*Activity*
Copying exactly, give the lines in the material below from the one with "match readFault s rs with" to the one with "R140, R141). -/", ends included, and nothing besides.

*Given records*
-- ==== Sys2Proof/Machine/Ops.lean ====
section
/-! DEFINITION. The shared operations: registers, faults, memory accesses, jumps, calls. Every meaning is one line
over these. -/

namespace Sys2Proof.Machine

/-! ### Registers -/

/-- The cell of a register. -/
def RegFile.get (x : RegFile) (r : Reg) : Cell :=
  match r with
  | .r0 => x.r0
  | .r1 => x.r1
  | .r2 => x.r2
  | .r3 => x.r3
  | .r4 => x.r4
  | .r5 => x.r5
  | .r6 => x.r6
  | .r7 => x.r7
  | .r8 => x.r8
  | .r9 => x.r9
  | .r10 => x.r10

/-- The registers with one cell replaced. -/
def RegFile.set (x : RegFile) (r : Reg) (c : Cell) : RegFile :=
  match r with
  | .r0 => { x with r0 := c }
  | .r1 => { x with r1 := c }
  | .r2 => { x with r2 := c }
  | .r3 => { x with r3 := c }
  | .r4 => { x with r4 := c }
  | .r5 => { x with r5 := c }
  | .r6 => { x with r6 := c }
  | .r7 => { x with r7 := c }
  | .r8 => { x with r8 := c }
  | .r9 => { x with r9 := c }
  | .r10 => { x with r10 := c }

/-- A written cell. -/
def Cell.of (v : Word) : Cell := { val := v, written := true }

/-- The same cell marked unwritten (10_state.md R24). -/
def Cell.forget (c : Cell) : Cell := { val := c.val, written := false }

/-- `x[r] <- v` (00_scope.md R12). -/
def writeReg (s : State) (r : Reg) (v : Word) : State := { s with x := s.x.set r (.of v) }

/-- `x[1..5] <- unwritten` (43_jump.md R252 to R256). -/
def forgetArgs (x : RegFile) : RegFile :=
  { x with r1 := x.r1.forget, r2 := x.r2.forget, r3 := x.r3.forget, r4 := x.r4.forget, r5 := x.r5.forget }

/-- The value an operand read gives: the register's value when it is written, else a free value, its own for each
step and operand position (10_state.md R24, second reading; log 5). -/
def operand (s : State) (pos : Nat) (r : Reg) : Word :=
  if (s.x.get r).written then (s.x.get r).val else Config.unwrittenValue s.tick pos

/-- `x[dst_reg]` as an operand. -/
def dstVal (s : State) (d : Reg) : Word := operand s 0 d

/-- `x[src_reg]` as an operand. -/
def srcVal (s : State) (r : Reg) : Word := operand s 1 r

/-- `x[0]` as an implicit operand (10_state.md R25). -/
def r0Val (s : State) : Word := operand s 2 .r0

/-- The registers by number. -/
def allRegs : List Reg := [.r0, .r1, .r2, .r3, .r4, .r5, .r6, .r7, .r8, .r9, .r10]

/-! ### Faults -/

/-- TAKING A FAULT, the machine's one exception mechanism: `status <- Faulted(f)`, and no register, no `pc`, no
`callstack` entry and no byte of data memory changes (60_exceptions.md R340). There is no handler, so there is no
return from one (R343, R344). -/
def raise (s : State) (f : RunFault) : State := { s with status := .faulted f }

/-- What executing an instruction's rule comes to: its writes, or the one fault it raises (60_exceptions.md R355). -/
abbrev Effect := Except RunFault State

/-- The next state of an effect: all of it, or the fault alone (60_exceptions.md R340, R355). -/
def finish (s : State) (e : Effect) : State :=
  match e with
  | .ok t => t
  | .error f => raise s f

/-- The outcome of an effect. -/
def settle (s : State) (e : Effect) : Host.Outcome State Fault Refusal := .next (finish s e)

/-- Go on unless the instruction would write `x[10]` (10_state.md R23; third in priority, 60_exceptions.md R342). -/
def guardWrite (s : State) (r : Reg) (k : Effect) : Effect :=
  if r = .r10 then .error (.framePointerWrite s.pc) else k

/-- The fault of reading these registers: the lowest-numbered unwritten one, when the platform raises on such a
read (10_state.md R24, 60_exceptions.md R342; log 5). -/
def readFault (s : State) (rs : List Reg) : Option RunFault :=
  if s.cfg.unwrittenRaises then
    (allRegs.find? fun r => rs.contains r && !(s.x.get r).written).map (RunFault.unwrittenRegister s.pc)
  else none

/-- Go on unless reading these registers faults (fourth in priority, 60_exceptions.md R342). -/
def guardRead (s : State) (rs : List Reg) (k : Effect) : Effect :=
  match readFault s rs with
  | some f => .error f
  | none => k

/-- `pc <- pc + n` (10_state.md R26). -/
def advance (s : State) (n : Int) : State := { s with pc := s.pc + n }

/-! ### Arithmetic -/

/-- `x[d] <- v ; pc <- pc + 1`, after the checks, for an instruction that reads `rs`. -/
def writeResult (s : State) (d : Reg) (rs : List Reg) (v : Word) : Host.Outcome State Fault Refusal :=
  settle s (guardWrite s d (guardRead s rs (.ok (advance (writeReg s d v) 1))))

/-- Class ALU, `K` form (40_alu32.md R100, R101). -/
def alu32K (op : Word32 → Word32 → Word32) (d : Reg) (imm : Word32) (s : State) :
    Host.Outcome State Fault Refusal :=
  writeResult s d [d] (zext32 (op (lo32 (dstVal s d)) imm))

/-- Class ALU, `X` form (40_alu32.md R100). -/
def alu32X (op : Word32 → Word32 → Word32) (d r : Reg) (s : State) : Host.Outcome State Fault Refusal :=
  writeResult s d [d, r] (zext32 (op (lo32 (dstVal s d)) (lo32 (srcVal s r))))

/-- Class ALU64, `K` form (41_alu64.md R140, R141). -/
def alu64K (op : Word → Word → Word) (d : Reg) (imm : Word32) (s : State) : Host.Outcome State Fault Refusal :=
  writeResult s d [d] (op (dstVal s d) (immWord imm))

/-- Class ALU64, `X` form (41_alu64.md R140). -/
def alu64X (op : Word → Word → Word) (d r : Reg) (s : State) : Host.Outcome State Fault Refusal :=
  writeResult s d [d, r] (op (dstVal s d) (srcVal s r))

/-! ### Jumps -/

/-- A taken jump: `pc <- pc + 1 + k`, an integer sum (43_jump.md R201). -/
def jumpBy (s : State) (k : Int) : State := { s with pc := s.pc + 1 + k }

/-- A conditional jump that reads `rs` (43_jump.md R201). -/
def jumpIf (s : State) (rs : List Reg) (taken : Bool) (off : Word16) : Host.Outcome State Fault Refusal :=
  settle s (guardRead s rs (.ok (if taken then jumpBy s off.toInt else advance s 1)))

/-- A conditional jump of class JMP, `K` form (43_jump.md R202). -/
def jump64K (c : Word → Word → Bool) (d : Reg) (imm : Word32) (off : Word16) (s : State) :
    Host.Outcome State Fault Refusal :=
  jumpIf s [d] (c (dstVal s d) (immWord imm)) off

/-- A conditional jump of class JMP, `X` form (43_jump.md R202). -/
def jump64X (c : Word → Word → Bool) (d r : Reg) (off : Word16) (s : State) : Host.Outcome State Fault Refusal :=
  jumpIf s [d, r] (c (dstVal s d) (srcVal s r)) off

/-- A conditional jump of class JMP32, `K` form (43_jump.md R202). -/
def jump32K (c : Word32 → Word32 → Bool) (d : Reg) (imm : Word32) (off : Word16) (s : State) :
    Host.Outcome State Fault Refusal :=
  jumpIf s [d] (c (lo32 (dstVal s d)) imm) off

/-- A conditional jump of class JMP32, `X` form (43_jump.md R202). -/
def jump32X (c : Word32 → Word32 → Bool) (d r : Reg) (off : Word16) (s : State) :
    Host.Outcome State Fault Refusal :=
  jumpIf s [d, r] (c (lo32 (dstVal s d)) (lo32 (srcVal s r))) off

/-! ### Data memory -/

/-- The alignment check of a plain access (20_memory.md R44 step 1, R47). -/
def plainMisaligned (s : State) (addr : Word) (n : Nat) : Bool :=
  s.cfg.alignRequired && decide (addr.toNat % n ≠ 0)

/-- `MemRead(addr, n)` (20_memory.md R44), zero-extended. -/
def memRead (s : State) (addr : Word) (n : Nat) : Except RunFault Word :=
  if plainMisaligned s addr n then .error (.misaligned addr n)
  else if memAdmit s addr n .read then .ok (valueAt s addr n)
  else .error (.memoryAccess addr n .read)

/-- `MemWrite(addr, n, v)` (20_memory.md R45), storing the low `8n` bits of `v`. -/
def memWrite (s : State) (addr : Word) (n : Nat) (v : Word) : Effect :=
  if plainMisaligned s addr n then .error (.misaligned addr n)
  else if memAdmit s addr n .write then .ok (storeAt s addr n v)
  else .error (.memoryAccess addr n .write)

/-- `AtomicRMW(addr, n, f)` (20_memory.md R52): the old value, zero-extended, and the state with `f(old)` stored.
Alignment is needed whatever `ALIGN_REQUIRED` says. -/
def atomicRmw (s : State) (addr : Word) (n : Nat) (f : Word → Word) : Except RunFault (Word × State) :=
  if addr.toNat % n ≠ 0 then .error (.misaligned addr n)
  else if memAdmit s addr n .atomic then .ok (valueAt s addr n, storeAt s addr n (f (valueAt s addr n)))
  else .error (.memoryAccess addr n .atomic)

/-- The address of a store or an atomic operation, `x[d] + sext(offset)` (20_memory.md R42). -/
def storeAddr (s : State) (d : Reg) (off : Word16) : Word := effAddr (dstVal s d) off

/-- The address of a load, `x[s] + sext(offset)` (20_memory.md R42). -/
def loadAddr (s : State) (r : Reg) (off : Word16) : Word := effAddr (srcVal s r) off

/-- A load of `n` bytes, extended into the register by `ext` (44_load_store.md R261, R262). -/
def load (n : Nat) (ext : Word → Word) (d r : Reg) (off : Word16) (s : State) :
    Host.Outcome State Fault Refusal :=
  settle s (guardWrite s d (guardRead s [r]
    (match memRead s (loadAddr s r off) n with
    | .ok v => .ok (advance (writeReg s d (ext v)) 1)
    | .error f => .error f)))

/-- A store of `n` bytes by an instruction that reads `rs` (44_load_store.md R261). -/
def store (n : Nat) (rs : List Reg) (addr v : Word) (s : State) : Host.Outcome State Fault Refusal :=
  settle s (guardRead s rs
    (match memWrite s addr n v with
    | .ok t => .ok (advance t 1)
    | .error f => .error f))

/-- `ST`: the sign-extended immediate, truncated to the width (44_load_store.md R261). -/
def storeK (n : Nat) (d : Reg) (imm : Word32) (off : Word16) (s : State) : Host.Outcome State Fault Refusal :=
  store n [d] (storeAddr s d off) (immWord imm) s

/-- `STX`: the register, truncated to the width (44_load_store.md R261). -/
def storeX (n : Nat) (d r : Reg) (off : Word16) (s : State) : Host.Outcome State Fault Refusal :=
  store n [d, r] (storeAddr s d off) (srcVal s r) s

/-! ### Atomic operations -/

/-- A simple atomic operation without FETCH: no register is written (45_atomic.md R281, R282). `f old operand` is
the new value; its low `8n` bits are stored. -/
def atomicPlain (n : Nat) (f : Word → Word → Word) (d r : Reg) (off : Word16) (s : State) :
    Host.Outcome State Fault Refusal :=
  settle s (guardRead s [d, r]
    (match atomicRmw s (storeAddr s d off) n (fun old => f old (srcVal s r)) with
    | .ok (_, t) => .ok (advance t 1)
    | .error e => .error e))

/-- An atomic operation with FETCH, XCHG among them: `x[s]` receives the old value, zero-extended
(45_atomic.md R282, R283). -/
def atomicFetch (n : Nat) (f : Word → Word → Word) (d r : Reg) (off : Word16) (s : State) :
    Host.Outcome State Fault Refusal :=
  settle s (guardWrite s r (guardRead s [d, r]
    (match atomicRmw s (storeAddr s d off) n (fun old => f old (srcVal s r)) with
    | .ok (old, t) => .ok (advance (writeReg t r old) 1)
    | .error e => .error e)))

/-- CMPXCHG: memory is compared with `x[0]`, `cmp` says on which bits; `x[0]` receives the old value, zero-extended
(45_atomic.md R283, R293, R303; log 22). -/
def atomicCmpxchg (n : Nat) (cmp : Word → Word → Bool) (d r : Reg) (off : Word16) (s : State) :
    Host.Outcome State Fault Refusal :=
  settle s (guardRead s [d, r, .r0]
    (match atomicRmw s (storeAddr s d off) n (fun old => if cmp old (r0Val s) then srcVal s r else old) with
    | .ok (old, t) => .ok (advance (writeReg t .r0 old) 1)
    | .error e => .error e))

/-! ### Calls and returns -/

/-- What a helper sees of an argument register: its value, none where it is unwritten (43_jump.md R252). -/
def Cell.arg (c : Cell) : Option Word := if c.written then some c.val else none

/-- The arguments `x[1]` to `x[5]` (43_jump.md R252). -/
def helperArgs (x : RegFile) : List (Option Word) := [x.r1.arg, x.r2.arg, x.r3.arg, x.r4.arg, x.r5.arg]

/-- The state after a helper has returned (43_jump.md R252, R255). -/
def afterHelper (s : State) (result : Word) (writes : List (Word × Byte)) : State :=
  { s with x := forgetArgs (s.x.set .r0 (.of result)), mem := s.mem.putAll writes, pc := s.pc + 1 }

/-- A helper call (43_jump.md R252, R254). A helper that has not returned leaves the state, and is called again
(log 21). -/
def callHelper (kind : HelperKind) (id : Word32) (s : State) : Host.Outcome State Fault Refusal :=
  settle s
    (if s.cfg.helpers.contains (kind, id) then
      match Config.helperCall s.tick kind id (helperArgs s.x) s.mem with
      | .returns result writes => .ok (afterHelper s result writes)
      | .faults code => .error (.platform s.pc code)
      | .stillRunning => .ok s
    else .error (.unknownHelper s.pc kind id))

/-- A program-local call may not nest deeper (43_jump.md R253, `MAX_CALL_DEPTH`). -/
def depthReached (s : State) : Bool :=
  match s.cfg.maxCallDepth with
  | none => false
  | some n => decide (n ≤ s.callstack.length)

/-- The frame a program-local call pushes: cells as they are, written or unwritten (43_jump.md R253). -/
def callFrame (s : State) : Frame :=
  { ret := s.pc + 1, x6 := s.x.r6, x7 := s.x.r7, x8 := s.x.r8, x9 := s.x.r9, fp := s.x.r10 }

/-- The registers a callee starts with (43_jump.md R253, R255). -/
def calleeRegs (s : State) : RegFile :=
  { s.x with
    r0 := s.x.r0.forget
    r6 := s.x.r6.forget
    r7 := s.x.r7.forget
    r8 := s.x.r8.forget
    r9 := s.x.r9.forget
    r10 := .of (frameFor s.cfg (s.callstack.length + 1)) }

/-- The state a program-local call enters (43_jump.md R253). -/
def enterCallee (s : State) (disp : Int) : State :=
  { s with x := calleeRegs s, callstack := s.callstack ++ [callFrame s], pc := s.pc + 1 + disp }

/-- A program-local call (43_jump.md R253). -/
def callLocal (disp : Int) (s : State) : Host.Outcome State Fault Refusal :=
  settle s (if depthReached s then .error (.callDepth s.pc) else .ok (enterCallee s disp))

/-- The registers a caller goes on with (43_jump.md R255, R256). -/
def callerRegs (x : RegFile) (f : Frame) : RegFile :=
  { forgetArgs x with r6 := f.x6, r7 := f.x7, r8 := f.x8, r9 := f.x9, r10 := f.fp }

/-- The state a return to the caller leaves (43_jump.md R256). -/
def returnTo (s : State) (f : Frame) : State :=
  { s with x := callerRegs s.x f, callstack := s.callstack.dropLast, pc := f.ret }

/-- `EXIT`: return to the caller, or end the program with `x[0]` as its result (43_jump.md R256). -/
def exitOrReturn (s : State) : Host.Outcome State Fault Refusal :=
  settle s
    (match s.callstack.getLast? with
    | none => guardRead s [.r0] (.ok { s with status := .exited (r0Val s) })
    | some f => .ok (returnTo s f))

/-! ### Platform objects -/

/-- The value a table binds to an argument: a partial function (46_imm64.md R307). -/
def lookup {α β : Type} [DecidableEq α] (t : List (α × β)) (a : α) : Option β :=
  match t with
  | [] => none
  | p :: rest => if p.1 = a then some p.2 else lookup rest a

/-- `x[d] <- v ; pc <- pc + 2`, where `v` may be undefined (46_imm64.md R306, R307). -/
def writeObject (s : State) (d : Reg) (kind : ObjectKind) (imm : Word32) (v : Option Word) :
    Host.Outcome State Fault Refusal :=
  settle s (guardWrite s d
    (match v with
    | some a => .ok (advance (writeReg s d a) 2)
    | none => .error (.unknownObject s.pc kind imm)))

/-- `code_addr` of a slot index: undefined outside the program (46_imm64.md R307, R314; log 11). -/
def codeAddr (s : State) (slot : Int) : Option Word :=
  if 0 ≤ slot ∧ slot < s.prog.length then lookup s.cfg.codeAddrs slot.toNat else none

end Sys2Proof.Machine
end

*Response to the task*
  match readFault s rs with
  | some f => .error f
  | none => k

/-- `pc <- pc + n` (10_state.md R26). -/
def advance (s : State) (n : Int) : State := { s with pc := s.pc + n }

/-! ### Arithmetic -/

/-- `x[d] <- v ; pc <- pc + 1`, after the checks, for an instruction that reads `rs`. -/
def writeResult (s : State) (d : Reg) (rs : List Reg) (v : Word) : Host.Outcome State Fault Refusal :=
  settle s (guardWrite s d (guardRead s rs (.ok (advance (writeReg s d v) 1))))

/-- Class ALU, `K` form (40_alu32.md R100, R101). -/
def alu32K (op : Word32 → Word32 → Word32) (d : Reg) (imm : Word32) (s : State) :
    Host.Outcome State Fault Refusal :=
  writeResult s d [d] (zext32 (op (lo32 (dstVal s d)) imm))

/-- Class ALU, `X` form (40_alu32.md R100). -/
def alu32X (op : Word32 → Word32 → Word32) (d r : Reg) (s : State) : Host.Outcome State Fault Refusal :=
  writeResult s d [d, r] (zext32 (op (lo32 (dstVal s d)) (lo32 (srcVal s r))))

/-- Class ALU64, `K` form (41_alu64.md R140, R141). -/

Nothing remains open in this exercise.